→ Working data
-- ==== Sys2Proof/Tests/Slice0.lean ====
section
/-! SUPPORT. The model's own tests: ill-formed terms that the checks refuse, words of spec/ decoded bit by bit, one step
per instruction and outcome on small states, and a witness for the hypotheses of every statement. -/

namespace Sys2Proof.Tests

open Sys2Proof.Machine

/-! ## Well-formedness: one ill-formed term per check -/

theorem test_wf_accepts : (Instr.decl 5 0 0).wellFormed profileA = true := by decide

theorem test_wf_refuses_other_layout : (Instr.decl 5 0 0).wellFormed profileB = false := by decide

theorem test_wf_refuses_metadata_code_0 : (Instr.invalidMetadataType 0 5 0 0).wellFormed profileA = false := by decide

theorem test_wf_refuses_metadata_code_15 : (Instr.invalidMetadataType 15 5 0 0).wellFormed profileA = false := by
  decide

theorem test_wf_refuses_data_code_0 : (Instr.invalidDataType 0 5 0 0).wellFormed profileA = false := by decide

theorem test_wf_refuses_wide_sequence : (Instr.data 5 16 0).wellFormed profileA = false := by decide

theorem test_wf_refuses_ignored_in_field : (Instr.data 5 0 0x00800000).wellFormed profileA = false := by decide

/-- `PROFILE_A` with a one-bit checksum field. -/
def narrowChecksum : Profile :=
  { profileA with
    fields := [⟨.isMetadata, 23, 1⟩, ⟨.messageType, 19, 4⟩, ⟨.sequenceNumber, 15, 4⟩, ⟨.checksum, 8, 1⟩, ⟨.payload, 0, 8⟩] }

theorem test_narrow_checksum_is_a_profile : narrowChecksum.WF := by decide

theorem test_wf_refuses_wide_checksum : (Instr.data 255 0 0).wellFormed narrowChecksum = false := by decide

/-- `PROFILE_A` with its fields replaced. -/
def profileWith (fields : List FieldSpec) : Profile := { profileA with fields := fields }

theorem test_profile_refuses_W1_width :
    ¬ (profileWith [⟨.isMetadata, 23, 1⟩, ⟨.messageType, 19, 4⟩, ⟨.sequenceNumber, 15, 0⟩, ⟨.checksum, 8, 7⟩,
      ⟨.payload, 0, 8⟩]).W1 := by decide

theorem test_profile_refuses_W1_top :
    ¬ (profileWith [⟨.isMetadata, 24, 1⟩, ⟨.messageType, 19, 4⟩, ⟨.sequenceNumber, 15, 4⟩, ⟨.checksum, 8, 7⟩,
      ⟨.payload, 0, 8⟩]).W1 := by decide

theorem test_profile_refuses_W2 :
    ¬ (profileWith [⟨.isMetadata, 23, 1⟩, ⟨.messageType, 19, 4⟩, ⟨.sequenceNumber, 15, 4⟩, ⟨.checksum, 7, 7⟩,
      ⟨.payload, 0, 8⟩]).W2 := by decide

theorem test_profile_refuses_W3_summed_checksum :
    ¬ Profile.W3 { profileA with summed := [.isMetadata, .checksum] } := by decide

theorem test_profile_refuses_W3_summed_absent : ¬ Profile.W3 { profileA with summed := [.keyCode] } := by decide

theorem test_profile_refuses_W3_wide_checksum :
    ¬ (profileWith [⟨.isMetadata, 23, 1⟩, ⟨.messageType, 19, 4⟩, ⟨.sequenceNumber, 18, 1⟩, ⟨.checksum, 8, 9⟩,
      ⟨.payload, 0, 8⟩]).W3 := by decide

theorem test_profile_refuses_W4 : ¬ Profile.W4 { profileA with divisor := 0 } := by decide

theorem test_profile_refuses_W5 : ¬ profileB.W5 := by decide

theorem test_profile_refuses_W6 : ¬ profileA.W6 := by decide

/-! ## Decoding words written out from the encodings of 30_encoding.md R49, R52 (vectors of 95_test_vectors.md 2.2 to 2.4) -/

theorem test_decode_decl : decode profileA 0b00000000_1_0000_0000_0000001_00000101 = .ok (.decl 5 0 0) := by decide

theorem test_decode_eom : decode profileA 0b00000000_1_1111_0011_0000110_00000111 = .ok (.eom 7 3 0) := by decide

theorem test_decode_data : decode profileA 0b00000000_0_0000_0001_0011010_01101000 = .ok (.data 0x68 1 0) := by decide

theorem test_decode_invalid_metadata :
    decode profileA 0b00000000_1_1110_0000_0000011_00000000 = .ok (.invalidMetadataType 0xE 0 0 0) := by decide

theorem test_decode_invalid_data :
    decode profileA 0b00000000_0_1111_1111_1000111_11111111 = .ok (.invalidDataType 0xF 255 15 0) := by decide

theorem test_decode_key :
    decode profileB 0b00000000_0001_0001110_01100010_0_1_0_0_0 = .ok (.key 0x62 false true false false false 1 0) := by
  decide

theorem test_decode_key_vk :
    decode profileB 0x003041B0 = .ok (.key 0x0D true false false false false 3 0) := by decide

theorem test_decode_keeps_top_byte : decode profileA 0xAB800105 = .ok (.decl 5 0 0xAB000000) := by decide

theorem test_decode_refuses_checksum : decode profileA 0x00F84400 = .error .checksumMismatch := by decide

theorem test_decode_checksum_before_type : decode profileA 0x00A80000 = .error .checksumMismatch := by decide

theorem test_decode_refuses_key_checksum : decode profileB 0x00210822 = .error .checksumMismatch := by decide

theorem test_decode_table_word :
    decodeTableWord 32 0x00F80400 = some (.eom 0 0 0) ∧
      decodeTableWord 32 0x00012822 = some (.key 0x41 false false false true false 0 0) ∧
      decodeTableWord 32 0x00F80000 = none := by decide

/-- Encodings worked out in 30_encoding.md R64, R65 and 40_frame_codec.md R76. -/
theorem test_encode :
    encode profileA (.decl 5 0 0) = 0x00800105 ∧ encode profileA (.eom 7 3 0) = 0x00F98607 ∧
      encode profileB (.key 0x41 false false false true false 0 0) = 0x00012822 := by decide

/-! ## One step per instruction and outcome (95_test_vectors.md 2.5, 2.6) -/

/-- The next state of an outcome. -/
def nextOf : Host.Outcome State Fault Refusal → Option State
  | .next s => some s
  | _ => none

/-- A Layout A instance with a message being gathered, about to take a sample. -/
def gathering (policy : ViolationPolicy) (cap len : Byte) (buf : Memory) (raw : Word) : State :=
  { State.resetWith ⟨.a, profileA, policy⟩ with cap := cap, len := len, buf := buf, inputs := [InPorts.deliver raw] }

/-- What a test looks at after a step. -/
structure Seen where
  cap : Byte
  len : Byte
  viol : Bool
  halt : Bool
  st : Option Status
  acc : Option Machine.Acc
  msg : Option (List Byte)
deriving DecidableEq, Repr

→ Work request
Everything starting at the line containing "decode profileB 0b00000000_0001_0001110_01100010_0_1_0_0_0" and ending at the line containing "theorem test_decode_refuses_checksum : decode" in the records above should be repeated exactly, and only that.

→ Response area
    decode profileB 0b00000000_0001_0001110_01100010_0_1_0_0_0 = .ok (.key 0x62 false true false false false 1 0) := by
  decide

theorem test_decode_key_vk :
    decode profileB 0x003041B0 = .ok (.key 0x0D true false false false false 3 0) := by decide

theorem test_decode_keeps_top_byte : decode profileA 0xAB800105 = .ok (.decl 5 0 0xAB000000) := by decide

theorem test_decode_refuses_checksum : decode profileA 0x00F84400 = .error .checksumMismatch := by decide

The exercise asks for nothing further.